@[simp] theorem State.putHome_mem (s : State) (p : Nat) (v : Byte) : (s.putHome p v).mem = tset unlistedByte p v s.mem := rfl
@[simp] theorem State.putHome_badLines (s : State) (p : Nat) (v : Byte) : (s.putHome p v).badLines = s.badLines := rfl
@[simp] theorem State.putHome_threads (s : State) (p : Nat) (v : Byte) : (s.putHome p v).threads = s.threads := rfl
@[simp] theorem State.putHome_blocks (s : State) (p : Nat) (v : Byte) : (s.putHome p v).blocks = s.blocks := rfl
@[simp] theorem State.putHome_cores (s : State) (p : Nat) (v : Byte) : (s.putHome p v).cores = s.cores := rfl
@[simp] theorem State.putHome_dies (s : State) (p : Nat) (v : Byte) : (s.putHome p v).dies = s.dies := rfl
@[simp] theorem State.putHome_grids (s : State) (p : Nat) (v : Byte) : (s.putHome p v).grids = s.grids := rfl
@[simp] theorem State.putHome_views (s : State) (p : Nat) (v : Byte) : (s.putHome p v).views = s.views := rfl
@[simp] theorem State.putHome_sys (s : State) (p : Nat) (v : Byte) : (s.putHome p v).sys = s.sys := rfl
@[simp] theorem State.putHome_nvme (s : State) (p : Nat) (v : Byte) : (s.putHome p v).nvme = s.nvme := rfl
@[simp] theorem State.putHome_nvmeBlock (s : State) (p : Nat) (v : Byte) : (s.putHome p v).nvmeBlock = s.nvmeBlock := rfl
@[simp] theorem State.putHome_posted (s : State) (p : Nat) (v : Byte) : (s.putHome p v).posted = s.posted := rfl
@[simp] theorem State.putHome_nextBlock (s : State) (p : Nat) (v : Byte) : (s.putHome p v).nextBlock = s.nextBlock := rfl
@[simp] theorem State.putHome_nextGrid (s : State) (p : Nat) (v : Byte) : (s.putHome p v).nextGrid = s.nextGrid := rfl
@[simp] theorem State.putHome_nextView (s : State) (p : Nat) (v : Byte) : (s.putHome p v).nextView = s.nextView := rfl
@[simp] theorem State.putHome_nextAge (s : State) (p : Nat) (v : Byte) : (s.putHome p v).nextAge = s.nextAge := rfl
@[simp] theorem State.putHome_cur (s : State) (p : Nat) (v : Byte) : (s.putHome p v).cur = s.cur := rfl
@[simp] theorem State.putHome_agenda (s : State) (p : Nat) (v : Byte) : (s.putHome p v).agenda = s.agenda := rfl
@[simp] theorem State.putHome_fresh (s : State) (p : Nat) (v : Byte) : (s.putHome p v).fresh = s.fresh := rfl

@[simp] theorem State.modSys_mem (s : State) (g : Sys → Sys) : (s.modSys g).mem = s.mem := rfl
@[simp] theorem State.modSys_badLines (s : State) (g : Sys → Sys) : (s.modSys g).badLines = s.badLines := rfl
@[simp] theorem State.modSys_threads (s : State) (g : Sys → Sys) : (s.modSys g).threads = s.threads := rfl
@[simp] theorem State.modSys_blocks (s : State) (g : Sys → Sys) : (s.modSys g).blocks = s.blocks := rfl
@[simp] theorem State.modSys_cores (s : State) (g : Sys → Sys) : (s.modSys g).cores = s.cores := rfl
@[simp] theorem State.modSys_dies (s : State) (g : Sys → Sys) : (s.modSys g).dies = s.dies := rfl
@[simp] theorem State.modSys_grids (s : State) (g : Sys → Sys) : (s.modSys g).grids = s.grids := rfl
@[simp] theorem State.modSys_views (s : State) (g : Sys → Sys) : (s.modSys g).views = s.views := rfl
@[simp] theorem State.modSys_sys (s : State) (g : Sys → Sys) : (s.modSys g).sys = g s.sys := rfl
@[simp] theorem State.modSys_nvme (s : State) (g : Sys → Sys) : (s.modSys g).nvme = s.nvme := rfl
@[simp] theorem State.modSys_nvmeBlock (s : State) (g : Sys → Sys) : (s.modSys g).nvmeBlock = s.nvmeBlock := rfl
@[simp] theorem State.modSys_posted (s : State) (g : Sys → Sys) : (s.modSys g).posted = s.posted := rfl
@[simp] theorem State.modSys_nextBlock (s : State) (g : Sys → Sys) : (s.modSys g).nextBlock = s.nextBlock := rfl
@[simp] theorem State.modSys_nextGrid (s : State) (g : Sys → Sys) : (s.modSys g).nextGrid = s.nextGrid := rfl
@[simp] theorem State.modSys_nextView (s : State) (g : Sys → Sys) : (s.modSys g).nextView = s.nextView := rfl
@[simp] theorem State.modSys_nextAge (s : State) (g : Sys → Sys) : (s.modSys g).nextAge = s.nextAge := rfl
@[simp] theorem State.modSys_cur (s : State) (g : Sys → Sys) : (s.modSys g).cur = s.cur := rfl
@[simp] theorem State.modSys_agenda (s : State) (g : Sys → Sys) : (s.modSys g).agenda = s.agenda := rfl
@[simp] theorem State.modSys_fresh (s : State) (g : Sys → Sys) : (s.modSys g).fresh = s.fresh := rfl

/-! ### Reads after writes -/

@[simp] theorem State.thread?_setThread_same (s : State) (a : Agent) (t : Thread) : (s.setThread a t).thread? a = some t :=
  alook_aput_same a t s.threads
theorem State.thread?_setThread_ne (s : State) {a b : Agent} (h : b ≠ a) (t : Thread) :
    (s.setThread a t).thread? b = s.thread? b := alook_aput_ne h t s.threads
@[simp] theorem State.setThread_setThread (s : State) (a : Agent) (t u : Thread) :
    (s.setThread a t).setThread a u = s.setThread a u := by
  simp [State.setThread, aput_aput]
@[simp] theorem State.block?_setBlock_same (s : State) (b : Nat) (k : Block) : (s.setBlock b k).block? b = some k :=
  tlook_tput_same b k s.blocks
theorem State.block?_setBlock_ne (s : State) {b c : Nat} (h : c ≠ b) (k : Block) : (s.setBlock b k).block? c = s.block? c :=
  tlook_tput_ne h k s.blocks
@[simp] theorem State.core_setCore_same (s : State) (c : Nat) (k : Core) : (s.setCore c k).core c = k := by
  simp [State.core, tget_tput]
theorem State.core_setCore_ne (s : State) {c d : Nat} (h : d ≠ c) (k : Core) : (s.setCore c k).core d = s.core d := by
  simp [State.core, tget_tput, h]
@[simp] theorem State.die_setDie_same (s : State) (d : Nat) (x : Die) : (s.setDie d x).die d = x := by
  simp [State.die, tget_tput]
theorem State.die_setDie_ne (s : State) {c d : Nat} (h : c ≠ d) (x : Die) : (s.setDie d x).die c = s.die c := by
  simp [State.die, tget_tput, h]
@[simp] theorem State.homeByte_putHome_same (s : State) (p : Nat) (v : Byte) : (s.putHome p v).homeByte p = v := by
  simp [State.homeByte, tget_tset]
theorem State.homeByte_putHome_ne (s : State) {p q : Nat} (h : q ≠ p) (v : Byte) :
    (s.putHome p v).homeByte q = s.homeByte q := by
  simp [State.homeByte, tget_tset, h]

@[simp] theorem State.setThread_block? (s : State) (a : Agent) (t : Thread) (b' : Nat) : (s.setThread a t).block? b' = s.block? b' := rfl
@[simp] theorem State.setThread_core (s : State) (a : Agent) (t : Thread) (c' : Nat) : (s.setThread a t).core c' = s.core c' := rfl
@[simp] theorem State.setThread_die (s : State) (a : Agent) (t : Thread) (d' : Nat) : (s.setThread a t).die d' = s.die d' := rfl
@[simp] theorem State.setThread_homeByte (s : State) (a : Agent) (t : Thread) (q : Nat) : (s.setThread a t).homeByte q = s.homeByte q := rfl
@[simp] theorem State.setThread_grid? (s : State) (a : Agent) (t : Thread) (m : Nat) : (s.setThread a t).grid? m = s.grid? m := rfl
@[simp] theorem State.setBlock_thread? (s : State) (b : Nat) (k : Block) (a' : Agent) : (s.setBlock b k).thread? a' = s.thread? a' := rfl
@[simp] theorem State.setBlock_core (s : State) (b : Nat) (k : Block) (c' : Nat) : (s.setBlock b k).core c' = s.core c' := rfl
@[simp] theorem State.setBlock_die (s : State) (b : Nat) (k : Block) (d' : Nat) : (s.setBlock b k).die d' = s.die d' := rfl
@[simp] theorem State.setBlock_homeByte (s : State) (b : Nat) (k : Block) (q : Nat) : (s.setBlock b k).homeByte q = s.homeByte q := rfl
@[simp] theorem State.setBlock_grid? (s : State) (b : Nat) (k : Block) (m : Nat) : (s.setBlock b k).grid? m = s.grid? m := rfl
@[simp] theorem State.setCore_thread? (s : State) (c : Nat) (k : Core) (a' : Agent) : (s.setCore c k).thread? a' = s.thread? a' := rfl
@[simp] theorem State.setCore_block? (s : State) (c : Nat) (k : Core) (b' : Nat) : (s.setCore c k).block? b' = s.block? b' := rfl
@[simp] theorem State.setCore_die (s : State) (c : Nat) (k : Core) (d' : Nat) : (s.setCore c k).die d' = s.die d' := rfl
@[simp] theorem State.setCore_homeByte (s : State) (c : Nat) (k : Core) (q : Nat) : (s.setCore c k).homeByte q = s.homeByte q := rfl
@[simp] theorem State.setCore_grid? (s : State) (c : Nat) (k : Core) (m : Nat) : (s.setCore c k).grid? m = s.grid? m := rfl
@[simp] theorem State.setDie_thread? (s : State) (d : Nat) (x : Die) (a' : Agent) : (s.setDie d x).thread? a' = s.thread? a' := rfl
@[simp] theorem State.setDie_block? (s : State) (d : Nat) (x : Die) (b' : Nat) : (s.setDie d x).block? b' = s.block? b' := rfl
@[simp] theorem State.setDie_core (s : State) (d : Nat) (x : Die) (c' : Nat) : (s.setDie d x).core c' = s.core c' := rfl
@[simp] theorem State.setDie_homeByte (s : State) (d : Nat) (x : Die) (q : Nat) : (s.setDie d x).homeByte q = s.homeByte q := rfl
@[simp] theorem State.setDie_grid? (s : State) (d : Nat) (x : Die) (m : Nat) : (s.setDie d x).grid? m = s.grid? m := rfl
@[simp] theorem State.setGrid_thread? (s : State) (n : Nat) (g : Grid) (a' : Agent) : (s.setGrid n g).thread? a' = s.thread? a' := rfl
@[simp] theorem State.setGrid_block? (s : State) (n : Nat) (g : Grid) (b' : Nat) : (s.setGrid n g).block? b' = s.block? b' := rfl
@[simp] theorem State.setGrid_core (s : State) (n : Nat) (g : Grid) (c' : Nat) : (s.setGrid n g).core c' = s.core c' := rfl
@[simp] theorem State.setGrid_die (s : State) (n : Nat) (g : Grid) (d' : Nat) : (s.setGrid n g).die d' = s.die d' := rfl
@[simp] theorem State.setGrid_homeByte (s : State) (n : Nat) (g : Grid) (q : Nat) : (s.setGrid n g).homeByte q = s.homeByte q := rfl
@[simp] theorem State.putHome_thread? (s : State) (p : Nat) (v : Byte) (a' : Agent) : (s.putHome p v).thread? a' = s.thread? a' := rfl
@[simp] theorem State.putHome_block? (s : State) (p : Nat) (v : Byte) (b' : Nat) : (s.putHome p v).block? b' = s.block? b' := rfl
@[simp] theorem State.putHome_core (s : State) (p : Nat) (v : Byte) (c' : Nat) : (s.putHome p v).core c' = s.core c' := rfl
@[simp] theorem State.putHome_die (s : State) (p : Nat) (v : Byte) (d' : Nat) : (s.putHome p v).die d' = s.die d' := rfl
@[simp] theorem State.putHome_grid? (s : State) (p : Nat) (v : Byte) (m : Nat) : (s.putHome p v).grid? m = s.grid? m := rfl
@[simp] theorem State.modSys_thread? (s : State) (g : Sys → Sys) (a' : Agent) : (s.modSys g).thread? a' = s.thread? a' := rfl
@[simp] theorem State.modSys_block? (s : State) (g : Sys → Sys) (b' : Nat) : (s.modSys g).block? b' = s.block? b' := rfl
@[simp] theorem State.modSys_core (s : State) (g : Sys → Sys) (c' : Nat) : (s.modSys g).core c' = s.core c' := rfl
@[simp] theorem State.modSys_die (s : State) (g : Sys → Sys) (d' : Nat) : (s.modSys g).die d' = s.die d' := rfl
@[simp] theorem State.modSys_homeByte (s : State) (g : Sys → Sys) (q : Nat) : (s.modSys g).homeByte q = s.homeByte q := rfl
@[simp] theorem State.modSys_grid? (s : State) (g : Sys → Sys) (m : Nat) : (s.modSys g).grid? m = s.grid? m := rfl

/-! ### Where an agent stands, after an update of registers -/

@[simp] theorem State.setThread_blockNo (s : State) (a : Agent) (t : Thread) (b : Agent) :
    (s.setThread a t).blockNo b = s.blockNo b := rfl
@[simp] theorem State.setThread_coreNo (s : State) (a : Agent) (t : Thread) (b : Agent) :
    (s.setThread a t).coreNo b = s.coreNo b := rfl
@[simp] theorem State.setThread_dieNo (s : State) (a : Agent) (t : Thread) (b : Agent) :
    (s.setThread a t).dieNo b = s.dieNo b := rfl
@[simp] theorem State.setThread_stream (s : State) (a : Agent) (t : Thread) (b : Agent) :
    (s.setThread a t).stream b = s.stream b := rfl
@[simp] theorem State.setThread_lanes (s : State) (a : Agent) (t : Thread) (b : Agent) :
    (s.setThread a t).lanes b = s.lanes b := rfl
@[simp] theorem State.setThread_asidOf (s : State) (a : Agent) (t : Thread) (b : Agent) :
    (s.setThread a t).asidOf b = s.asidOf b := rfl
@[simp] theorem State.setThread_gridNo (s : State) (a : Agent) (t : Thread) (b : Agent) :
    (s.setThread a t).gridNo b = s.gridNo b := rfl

Required action
Wherever the string "nextView" appears in the records, copy the whole line.

Written answer
@[simp] theorem State.putHome_nextView (s : State) (p : Nat) (v : Byte) : (s.putHome p v).nextView = s.nextView := rfl
@[simp] theorem State.modSys_nextView (s : State) (g : Sys → Sys) : (s.modSys g).nextView = s.nextView := rfl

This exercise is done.